Records from a data collection:
########

/-- What the uses of input `i` make of its new filtered level, as `x` holds it (R109, R149). -/
def Dev.useEdge (i : Nat) (x : Input) (d : Dev) : Dev :=
  if !x.cfg.use.presses || 12 ≤ i then
    let e := d.onInp i fun _ => x
    if x.filt then e else e.breakPresses i x.filtAt
  else if x.filt then d.onInp i fun _ => d.beginPress i x
  else if x.pressing then
    let e := d.onInp i fun _ => (x.endPress x.filtAt).1
    match (x.endPress x.filtAt).2 with
    | some q => { e with capOpen := { e.capOpen with inputs := e.capOpen.inputs ++ [q] } }
    | none => e
  else d.onInp i fun _ => x

section
variable {i : Nat} {d : Dev} (shown : (d.inp i).raw = (d.inp i).lvl)
include shown

theorem Dev.filteredEdge_idle (idle : (d.inp i).lvl = (d.inp i).filt ∨ d.stamp 48000 < (d.inp i).rawSince + 480000) : d.filteredEdge i = d := by
  rw [Dev.filteredEdge, Input.settleSpan_of_shown shown]
  exact if_pos (by simpa using idle)

theorem Dev.filteredEdge_due (changed : (d.inp i).lvl ≠ (d.inp i).filt) (stable : (d.inp i).rawSince + 480000 ≤ d.stamp 48000) :
    d.filteredEdge i = d.useEdge i ((d.inp i).filtered d.frame) := by
  rw [Dev.filteredEdge, Input.settleSpan_of_shown shown]
  refine (if_neg ?_).trans rfl
  simpa [changed] using stable

end

/-- Input `x` as its filtered level goes ON: a press begins where presses count (R149). -/
def Dev.pressed (i : Nat) (x : Input) (d : Dev) : Input := if !x.cfg.use.presses || 12 ≤ i then x else d.beginPress i x

theorem Dev.useEdge_on {i : Nat} {x : Input} {d : Dev} (on : x.filt = true) : d.useEdge i x = d.onInp i fun _ => d.pressed i x := by
  unfold Dev.useEdge Dev.pressed
  by_cases unused : (!x.cfg.use.presses || decide (12 ≤ i)) = true
  · rw [if_pos unused, if_pos unused]
    exact if_pos on
  · rw [if_neg unused, if_neg unused]
    exact if_pos on

theorem Dev.pressed_of_status {i : Nat} {x : Input} (d : Dev) (status : x.cfg.use = .status) : d.pressed i x = x :=
  if_pos (by simp [status, InputUse.presses])

/-- A RESET input without enable and without a fault since the edge begins a press that nothing has broken. -/
theorem Dev.pressed_of_reset {i : Nat} {x : Input} {d : Dev} (reset : x.cfg.use = .reset) (safeInput : i < 12) (heeded : x.ignored = false)
    (free : x.cfg.enable = none) (faultless : d.faultFree i x.filtAt = true) :
    d.pressed i x = { x with pressing := true, pressAt := x.filtAt, pressBad := none } := by
  have enabled : d.enabledSince x x.filtAt = true := by simp [Dev.enabledSince, free]
  refine (if_neg (by simp [reset, InputUse.presses, safeInput])).trans ?_
  simp [Dev.beginPress, heeded, faultless, enabled]

theorem Dev.faultFree_of {i t : Nat} {d : Dev} (sound : d.inpFaulty i = false) (cleared : ∀ f, (d.inp i).faultEnd = some f → f < t) :
    d.faultFree i t = true := by
  unfold Dev.faultFree
  cases ended : (d.inp i).faultEnd with
  | none => simp [sound]
  | some f => simp [sound, cleared f ended]

/-- The end of a press that nothing broke, `ms` milliseconds long (R109). -/
def Input.released (ms : Nat) (x : Input) : Input := { x with
  pressing := false, lastPress := min 65535 ms
  result := if ms < 50 then 2 else if 3000 < ms then 3 else 1
  tooShort := if ms < 50 then min 255 (x.tooShort + 1) else x.tooShort
  tooLong := if 3000 < ms then min 255 (x.tooLong + 1) else x.tooLong
  accepted := if 50 ≤ ms ∧ ms ≤ 3000 then min 65535 (x.accepted + 1) else x.accepted }

theorem Input.endPress_of_unbroken {x : Input} (unbroken : x.pressBad = none) (reset : x.cfg.use = .reset) (t : Nat) : x.endPress t
    = (x.released ((t - x.pressAt) / 96000), if 50 ≤ (t - x.pressAt) / 96000 ∧ (t - x.pressAt) / 96000 ≤ 3000
        then some (.reset x.id x.cfg.sect x.cfg.direct) else none) := by
  unfold Input.endPress Input.released
  generalize (t - x.pressAt) / 96000 = ms
  rcases Nat.lt_or_ge ms 50 with short | enough
  · have notLong : ¬ 3000 < ms := by omega
    have notOk : ¬ (50 ≤ ms ∧ ms ≤ 3000) := by omega
    simp [short, notLong, notOk, satAdd, Nat.min_comm]
  · have notShort : ¬ ms < 50 := Nat.not_lt.mpr enough
    rcases Nat.lt_or_ge 3000 ms with long | fits
    · have notOk : ¬ (50 ≤ ms ∧ ms ≤ 3000) := by omega
      simp [notShort, long, notOk, satAdd, Nat.min_comm]
    · have notLong : ¬ 3000 < ms := Nat.not_lt.mpr fits
      simp [notShort, notLong, enough, fits, satAdd, Nat.min_comm, Input.spoilt, unbroken, Input.request, reset]

/-- The press of a RESET input ends unbroken: one of 50 to 3 000 ms is accepted and makes a reset request. -/
theorem Dev.useEdge_release {i : Nat} {x : Input} {d : Dev} (off : x.filt = false) (reset : x.cfg.use = .reset) (safeInput : i < 12)
    (pressing : x.pressing = true) (unbroken : x.pressBad = none) :
    let ms := (x.filtAt - x.pressAt) / 96000
    d.useEdge i x = { (d.onInp i fun _ => x.released ms) with
      capOpen := { d.capOpen with inputs := if 50 ≤ ms ∧ ms ≤ 3000 then d.capOpen.inputs ++ [.reset x.id x.cfg.sect x.cfg.direct] else d.capOpen.inputs } } := by
  intro ms
  unfold Dev.useEdge
  rw [if_neg (by simp [reset, InputUse.presses, safeInput]), if_neg (by simp [off]), if_pos pressing, Input.endPress_of_unbroken unbroken reset]
  by_cases ok : 50 ≤ ms ∧ ms ≤ 3000
  · rw [if_pos ok, if_pos ok]
    rfl
  · rw [if_neg ok, if_neg ok]
    rfl

theorem exec_inputFilteredEdge {s : State} {i : Fin 20} (runs : s.Runs (s.dev.halfOfInp i)) (defd : (s.dev.inp i).defd = true) :
    exec (.inputFilteredEdge i) s = .next { s with dev := s.dev.filteredEdge i } := by
  refine exec_runs_as rfl runs ?_
  exact if_pos defd

end Sys2Proof.Machine
end

section
/-! Test-pulse sources and their checks (R146, R148). -/
namespace Sys2Proof.Machine

/-- Source `k` runs, and the frame is one of its pulse frames. -/
def Dev.Pulses (k : Nat) (d : Dev) : Prop := d.tpsOn k = true ∧ d.frame.toNat % 8 = 2 * k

########

How to complete this task: Look above for the line containing "tooLong := if" and the line containing "x.released ms) with". Transcribe both, with the lines between them, exactly.

Answer to this exercise:
  tooLong := if 3000 < ms then min 255 (x.tooLong + 1) else x.tooLong
  accepted := if 50 ≤ ms ∧ ms ≤ 3000 then min 65535 (x.accepted + 1) else x.accepted }

theorem Input.endPress_of_unbroken {x : Input} (unbroken : x.pressBad = none) (reset : x.cfg.use = .reset) (t : Nat) : x.endPress t
    = (x.released ((t - x.pressAt) / 96000), if 50 ≤ (t - x.pressAt) / 96000 ∧ (t - x.pressAt) / 96000 ≤ 3000
        then some (.reset x.id x.cfg.sect x.cfg.direct) else none) := by
  unfold Input.endPress Input.released
  generalize (t - x.pressAt) / 96000 = ms
  rcases Nat.lt_or_ge ms 50 with short | enough
  · have notLong : ¬ 3000 < ms := by omega
    have notOk : ¬ (50 ≤ ms ∧ ms ≤ 3000) := by omega
    simp [short, notLong, notOk, satAdd, Nat.min_comm]
  · have notShort : ¬ ms < 50 := Nat.not_lt.mpr enough
    rcases Nat.lt_or_ge 3000 ms with long | fits
    · have notOk : ¬ (50 ≤ ms ∧ ms ≤ 3000) := by omega
      simp [notShort, long, notOk, satAdd, Nat.min_comm]
    · have notLong : ¬ 3000 < ms := Nat.not_lt.mpr fits
      simp [notShort, notLong, enough, fits, satAdd, Nat.min_comm, Input.spoilt, unbroken, Input.request, reset]

/-- The press of a RESET input ends unbroken: one of 50 to 3 000 ms is accepted and makes a reset request. -/
theorem Dev.useEdge_release {i : Nat} {x : Input} {d : Dev} (off : x.filt = false) (reset : x.cfg.use = .reset) (safeInput : i < 12)
    (pressing : x.pressing = true) (unbroken : x.pressBad = none) :
    let ms := (x.filtAt - x.pressAt) / 96000
    d.useEdge i x = { (d.onInp i fun _ => x.released ms) with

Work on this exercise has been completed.